For lazy copypasta use.

#!/bin/bash
## lazy-deploy-everything.sh
cd ~/seaweedfs
git pull
sudo whoami # Cache sudo auth.
ansible-playbook -vv manual-mounts.pb.yml
ansible-playbook -vv main.pb.yml
ansible-playbook -vv manual-pgsql.pb.yml

This is mainly for my own sanity.

Install certstrap and seaweedfs binaries for setup

Need certstrap to create certificates (If using certificates)

$ ansible-playbook -vv manual-binaries.pb.yml

(1) Special task - disks/mounts

Setting up disks is infrequently done and kind of risky, so it's a seperate step.

Setup disks (on target):

$ ansible-playbook -vv manual-mounts.pb.yml

Does not depend on other plays.
! Be careful when fucking with filesystems and such !

(2) Regular tasks

This is most setup other than the special tasks listed above.

Deploy (on target):

$ ansible-playbook -vv main.pb.yml

Requires mounts so that dirs can be setup.

(3) Special task - postgresql

Setting up database stuff is infrequently done, so it's a seperate step.

Setup postgresql (on target):

$ ansible-playbook -vv manual-pgsql.pb.yml

Requires weed user setup, weed dirs

Configuration

Configuring seaweedfs.

You'll need to do at least some of this.

Seaweedfs security

Certificates

See: https://github.com/chrislusf/seaweedfs/wiki/Security-Configuration

Check if you've already made keys:

ls -lah files/certs/

Keygen output will go into out/ If keys not generated already, run script to generate them:

$pwd
.../REPODIR/
$ chmod +x scripts/onetime-setup-keygen.sh
$ ./scripts/onetime-setup-keygen.sh
$ mkdir -vp files/certs/
$ mv out/* files/certs*

Certstrap seems to dislike being given a name ending in a numeral.

Security config toml

Create security.toml template via weed scaffold:

$ weed scaffold -config=security 2> security.toml

To generate a 32 character hexadecimal string:

$ < /dev/urandom tr -dc a-f0-9 | head -c${1:-32};echo;

Example /etc/seaweedfs/security.toml:

## /etc/seaweedfs/security.toml
# Put this file to one of the location, with descending priority
#    ./security.toml
#    $HOME/.seaweedfs/security.toml
#    /etc/seaweedfs/security.toml

[jwt.signing]
key = "blahblahblahblah"

# all grpc tls authentications are mutual
[grpc]
ca = "/etc/seaweedfs/SeaweedFS_CA.crt"

[grpc.volume]
cert = "/etc/seaweedfs/volume.crt"
key  = "/etc/seaweedfs/volume.key"

[grpc.master]
cert = "/etc/seaweedfs/master.crt"
key  = "/etc/seaweedfs/master.key"

[grpc.filer]
cert = "/etc/seaweedfs/filer.crt"
key  = "/etc/seaweedfs/filer.key"

[grpc.client]
cert = "/etc/seaweedfs/client.crt"
key  = "/etc/seaweedfs/client.key"

Seaweedfs S3 API config

Seaweedfs S3-host credentials and access are defined inside: files/s3_conf.json
JSON has strict syntax.
Only applied when the weed s3 process starts.

Firewall configuration

Fedora uses firewalld.

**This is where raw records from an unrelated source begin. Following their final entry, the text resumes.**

/-- An operation that does not write every address leaves POINT as it was: CREATE and POINT write all four (R111,
R120). -/
theorem pointAfter_of_not_mem {i : Instr} {s : State} {a : Addr} (hc : s.cfg.Legal) (ha : a ∉ addrsOf i s) :
    pointAfter i s = s.point := by
  cases i with
  | create => exact absurd rfl (ne_create_of_not_mem hc ha)
  | setPoint p =>
    obtain ⟨-, -, hrefresh, -⟩ := hc
    exact absurd (mem_of_perm_allAddrs hrefresh a) ha
  | _ => rfl

/-- A host operation that runs leaves BUF and the shadow in agreement: an address that it writes holds the code of the
new entry, and any other is as before, with POINT kept (R48, R104). -/
theorem disp_coherent_after_writes {i : Instr} {s : State} (hi : i.isHost = true) (hf : failureOf i s = none)
    (hcfg : s.cfg.Legal) (hcoh : Coherent s) (a : Addr) :
    quadGet (quadWrites (addrsOf i s) (fun a => enc (digitsOf i s a) (pointAfter i s)) s.chip.disp) a =
      enc (quadGet (quadWrites (addrsOf i s) (digitsOf i s) s.buf) a) (pointAfter i s) := by
  rw [quadGet_quadWrites, quadGet_quadWrites]
  split
  · rfl
  · next ha =>
    rw [pointAfter_of_not_mem hcfg ha]
    exact hcoh.disp (failureOf_none hi hf (ne_create_of_not_mem hcfg ha)) a

/-- Every host operation keeps the agreement. -/
theorem exec_keeps_coherent {i : Instr} {s t : State} (hi : i.isHost = true) (hinv : BoundaryInv s)
    (hcoh : Coherent s) (h : exec i s = .next t) : Coherent t := by
  cases answers_of_exec h with
  | failed _ hidle hf => exact ⟨hcoh.disp, hcoh.on, hcoh.bright⟩
  | ran _ hidle hf =>
    rw [hostAfter_of_boundaryInv hi hf hinv hidle]
    exact ⟨fun _ => disp_coherent_after_writes hi hf hinv.cfg hcoh, fun _ => rfl, fun _ => rfl⟩
  | sent hwire => simp [hi] at hwire

/-- Settles O47: a pause and a refused word write nothing, the reset input clears CREATED, and an instruction is a host
operation. -/
theorem stepKeepsTheShadowCoherent : Obligations.StepKeepsTheShadowCoherent := by
  intro s t hinv hcoh hnext h
  have hport (port : List Input) : Coherent { s with port := port } := ⟨hcoh.disp, hcoh.on, hcoh.bright⟩
  obtain ⟨-, rfl⟩ | ⟨s', hf, -, rfl⟩ | ⟨i, s', hf, hexec⟩ | ⟨s', hf, -, rfl⟩ := step_next h
  · exact hcoh
  · exact ⟨nofun, nofun, nofun⟩
  · obtain rfl := fetch_state (.inr (.inl ⟨i, hf⟩))
    exact exec_keeps_coherent (isHost_of_fetch_run hnext hf) (boundaryInv_port hinv _) (hport _) hexec
  · obtain rfl := fetch_state (.inr (.inr hf))
    exact ⟨hcoh.disp, hcoh.on, hcoh.bright⟩

/-- Before CREATE there is nothing to agree (R48). -/
theorem coherent_reset : Coherent State.reset := ⟨nofun, nofun, nofun⟩

/-- Settles O48: CREATE from reset runs, and it sends a blank digit for every address at level 0 (R111). -/
theorem shadowIsCoherentAtResetAndAfterCreate : Obligations.ShadowIsCoherentAtResetAndAfterCreate := by
  have hexec : exec .create State.reset = .next (hostAfter .create State.reset) := exec_host .create State.reset rfl
  refine ⟨coherent_reset, _, hexec, exec_keeps_coherent rfl resetMeetsTheInvariant coherent_reset hexec, ?_⟩
  rw [hostAfter_of_boundaryInv rfl rfl resetMeetsTheInvariant rfl]
  rfl

end Sys2Proof.Machine
end

section
/-!
PROOFS. The receiver of spec 20_memory.md R56: what it makes of the events of frames, and that after every step one that
has listened to all of TRACE is where the block is.
-/

namespace Sys2Proof.Machine

/-! What events tell a receiver -/

/-- A receiver that has heard the bytes `before` of an open bracket, or is between brackets, and listens to the events,
has then heard the frames more and the bytes `after` of an open bracket, or is between brackets. -/
def Tells (es : List PinEvent) (before after : Option (List Byte)) (frames : List (List Byte)) : Prop :=
  ∀ r : Receiver, r.heard = before.map (fun bytes => (bytes, [])) →
    (r.listen es).heard = after.map (fun bytes => (bytes, [])) ∧ (r.listen es).frames = r.frames ++ frames

theorem Tells.nil (before : Option (List Byte)) : Tells [] before before [] :=
  fun r h => ⟨h, (List.append_nil r.frames).symm⟩

theorem Tells.append {es fs : List PinEvent} {b1 b2 b3 : Option (List Byte)} {frames more : List (List Byte)}
    (h1 : Tells es b1 b2 frames) (h2 : Tells fs b2 b3 more) : Tells (es ++ fs) b1 b3 (frames ++ more) := by
  intro r h
  obtain ⟨hheard, hframes⟩ := h1 r h
  rw [listen_append, ← List.append_assoc, ← hframes]
  exact h2 _ hheard

theorem tells_start : Tells startEvents none (some []) [] := by
  intro r h
  rw [listen_start r h]
  exact ⟨rfl, (List.append_nil _).symm⟩

theorem tells_wrByte (b : Byte) (sent : List Byte) : Tells (wrByteEvents b) (some sent) (some (sent ++ [b])) [] := by
  intro r h
  rw [listen_wrByte b sent r h]
  exact ⟨rfl, (List.append_nil _).symm⟩

theorem tells_stop (bytes : List Byte) : Tells stopEvents (some bytes) none [bytes] := by
  intro r h
  rw [listen_stop bytes r h]
  exact ⟨rfl, rfl⟩

theorem tells_wrBytes (bytes sent : List Byte) :
    Tells (bytes.flatMap wrByteEvents) (some sent) (some (sent ++ bytes)) [] := by
  induction bytes generalizing sent with
  | nil => simpa using Tells.nil (some sent)
  | cons b bs ih => simpa using (tells_wrByte b sent).append (ih (sent ++ [b]))

/-- All of a frame but its STOP (R84). -/
theorem tells_start_wrBytes (bytes : List Byte) :
    Tells (startEvents ++ bytes.flatMap wrByteEvents) none (some bytes) [] :=
  tells_start.append (tells_wrBytes bytes [])

/-- Settles O13: in the bracket that START opens the bytes are heard, and STOP ends the frame. -/
theorem receiverHearsExactlyTheFrame : Obligations.ReceiverHearsExactlyTheFrame := by
  intro bytes r h
  obtain ⟨hheard, hframes⟩ := tells_start_wrBytes bytes r h
  rw [frameEvents, listen_append, listen_stop bytes _ hheard, hframes, List.append_nil]

theorem tells_frame (bytes : List Byte) : Tells (frameEvents bytes) none none [bytes] :=
  (tells_start_wrBytes bytes).append (tells_stop bytes)

theorem tells_frames (frames : List (List Byte)) : Tells (frames.flatMap frameEvents) none none frames := by
  induction frames with
  | nil => exact Tells.nil none
  | cons f fs ih => exact (tells_frame f).append ih

/-- A host operation tells a receiver its frames. -/
theorem tells_host {i : Instr} (s : State) (hi : i.isHost = true) : Tells (events i s) none none (opFrames i s) := by
  rw [events_host s hi]
  exact tells_frames _

/-- The frames that a wire byte completes (R84, R101 to R103). -/
def wireFrames (i : Instr) (s : State) : List (List Byte) :=
  match i with
  | .wireDataCmd => [[dataCmd]]
  | .wireSegData p seg => [s.bracket.getD [] ++ [segByte p seg]]
  | .wireDispCtl b => [[ctrlByte b]]
  | _ => []

/-- The shadow after a wire byte is the shadow told the frames that the byte completes (R47). -/
theorem wireChip_eq_told {i : Instr} (s : State) : wireChip i s = (wireFrames i s).foldl Chip.told s.chip := by
  cases i with
  | wireDispCtl b => exact (told_ctrlByte s.chip b).symm
  | _ => rfl

/-- A wire byte in its place tells a receiver the frames that it completes. -/
theorem tells_wire {i : Instr} {s : State} (hi : i.isHost = false) (hready : wireReady i s = true) :
    Tells (events i s) s.bracket (wireBracket i) (wireFrames i s) := by
  have hidle (h : idle s = true) : s.bracket = none := ((idle_iff s).1 h).2
  cases i with
  | wireDataCmd =>
    rw [hidle hready]
    simpa [events, script, wireBracket, wireFrames] using tells_frame [dataCmd]
  | wireAddrCmd a =>
    rw [hidle hready]
    simpa [events, script, wireBracket, wireFrames] using tells_start.append (tells_wrByte (addrByte a) [])
  | wireSegData p seg =>
    obtain ⟨b, hb⟩ := position_eq_segment (eq_of_beq hready)
    simpa [events, script, wireBracket, wireFrames, hb] using
      (tells_wrByte (segByte p seg) [b]).append (tells_stop ([b] ++ [segByte p seg]))
  | wireDispCtl b =>
    rw [hidle hready]
    simpa [events, script, wireBracket, wireFrames] using tells_frame [ctrlByte b]
  | _ => cases hi

/-! The receiver's lines -/

/-- Whatever it makes of an event, the line of it takes the event's level. -/
theorem hear_lines (e : PinEvent) (r : Receiver) :
    (Receiver.hear e r).clk = levelAfter .clk [e] r.clk ∧ (Receiver.hear e r).dio = levelAfter .dio [e] r.dio := by
  obtain ⟨ln, v⟩ := e
  cases ln with
  | clk =>
    simp only [Receiver.hear]
    split
    · next h => simp [levelAfter, h.2, Level.ofBit]
    · exact ⟨rfl, rfl⟩
  | dio =>
    simp only [Receiver.hear]
    split
    · next h => simp [levelAfter, h.2.2, Level.ofBit]
    · split
      · next h => split <;> simp [levelAfter, h.2.2, Level.ofBit]
      · exact ⟨rfl, rfl⟩

/-- A receiver has the levels that the events leave (R27). -/
theorem listen_lines (es : List PinEvent) (r : Receiver) :
    (r.listen es).clk = levelAfter .clk es r.clk ∧ (r.listen es).dio = levelAfter .dio es r.dio := by
  induction es generalizing r with
  | nil => exact ⟨rfl, rfl⟩
  | cons e es ih =>
    obtain ⟨hclk, hdio⟩ := hear_lines e r
    obtain ⟨ihclk, ihdio⟩ := ih (Receiver.hear e r)
    rw [hclk] at ihclk
    rw [hdio] at ihdio
    exact ⟨ihclk, ihdio⟩

/-- Every wire byte leaves the lines at rest (R82, R83). -/
theorem levelAfter_wire {i : Instr} (s : State) (hi : i.isHost = false) (ln : Line) (l : Level) :
    levelAfter ln (events i s) l = .high := by
  cases i with
  | wireDataCmd => simp [events, script, frameEvents, - List.append_assoc]
  | wireAddrCmd a => simp [events, script]
  | wireSegData p seg => simp [events, script]
  | wireDispCtl b => simp [events, script, frameEvents, - List.append_assoc]
  | _ => cases hi

/-! The agreement of the receiver with the block -/

/-- What has been heard stays in agreement when the block emits events that tell a receiver the frames its shadow is
told. -/
theorem heardAll_of_tells {s t : State} {es : List PinEvent} {frames : List (List Byte)} (hs : HeardAll s)
    (htells : Tells es s.bracket t.bracket frames) (htrace : t.trace = s.trace ++ es)
    (hclk : t.clk = levelAfter .clk es s.clk) (hdio : t.dio = levelAfter .dio es s.dio)
    (hchip : t.chip = frames.foldl Chip.told s.chip) : HeardAll t := by
  have hlisten : Receiver.initial.listen t.trace = (Receiver.initial.listen s.trace).listen es := by
    rw [htrace, listen_append]
  obtain ⟨hheard, hframes⟩ := htells _ hs.heard
  obtain ⟨hrclk, hrdio⟩ := listen_lines es (Receiver.initial.listen s.trace)
  refine ⟨?_, ?_, ?_, ?_⟩ <;> rw [hlisten]
  · rw [hrclk, hs.clk, hclk]
  · rw [hrdio, hs.dio, hdio]
  · exact hheard
  · rw [hframes, hchip, ← hs.chip, chipAfter, List.foldl_append]
    rfl

/-- Every instruction keeps the agreement. -/
theorem exec_keeps_heardAll {i : Instr} {s t : State} (hs : HeardAll s) (h : exec i s = .next t) : HeardAll t := by
  cases answers_of_exec h with
  | failed hi hidle hf => exact ⟨hs.clk, hs.dio, hs.heard, hs.chip⟩
  | ran hi hidle hf =>
    have htells : Tells (events i s) s.bracket none (opFrames i s) := by
      rw [((idle_iff s).1 hidle).2]
      exact tells_host s hi
    exact heardAll_of_tells hs htells rfl rfl rfl rfl
  | sent hi hready =>
    exact heardAll_of_tells hs (tells_wire hi hready) rfl (levelAfter_wire s hi .clk s.clk).symm
      (levelAfter_wire s hi .dio s.dio).symm (wireChip_eq_told s)

/-- Settles O50: no event has been heard yet (R46). -/
theorem receiverAgreesAtReset : Obligations.ReceiverAgreesAtReset := ⟨rfl, rfl, rfl, rfl⟩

Example task located at tasks/firewalld.yml

nginx proxy-pass configuration

TODO: Writeme

Used to serve files to outside world while restricting requests.
Allows seaweedfs to never have to see the outside internet.

Debugging - Ansible

Use inventory file: -i .hosts.yml

Generic invokation template:

$ ansible-playbook -vv -i .hosts.yml PLAYBOOK.pb.yml

Full syntax-check:

$ ansible-playbook -vv --syntax-check -i .hosts.yml main.pb.yml

Full check:

$ ansible-playbook -vv --check -i .hosts.yml main.pb.yml

Run testing shim playbook:

$ ansible-playbook -vv -i .hosts.yml test-mounts-tasklist.pb.yml

Ansible connectivity and authorization

Real host definition filename starts with a dot so it will be gitignored out to keep password secret.
Sudo currently requires a password on host.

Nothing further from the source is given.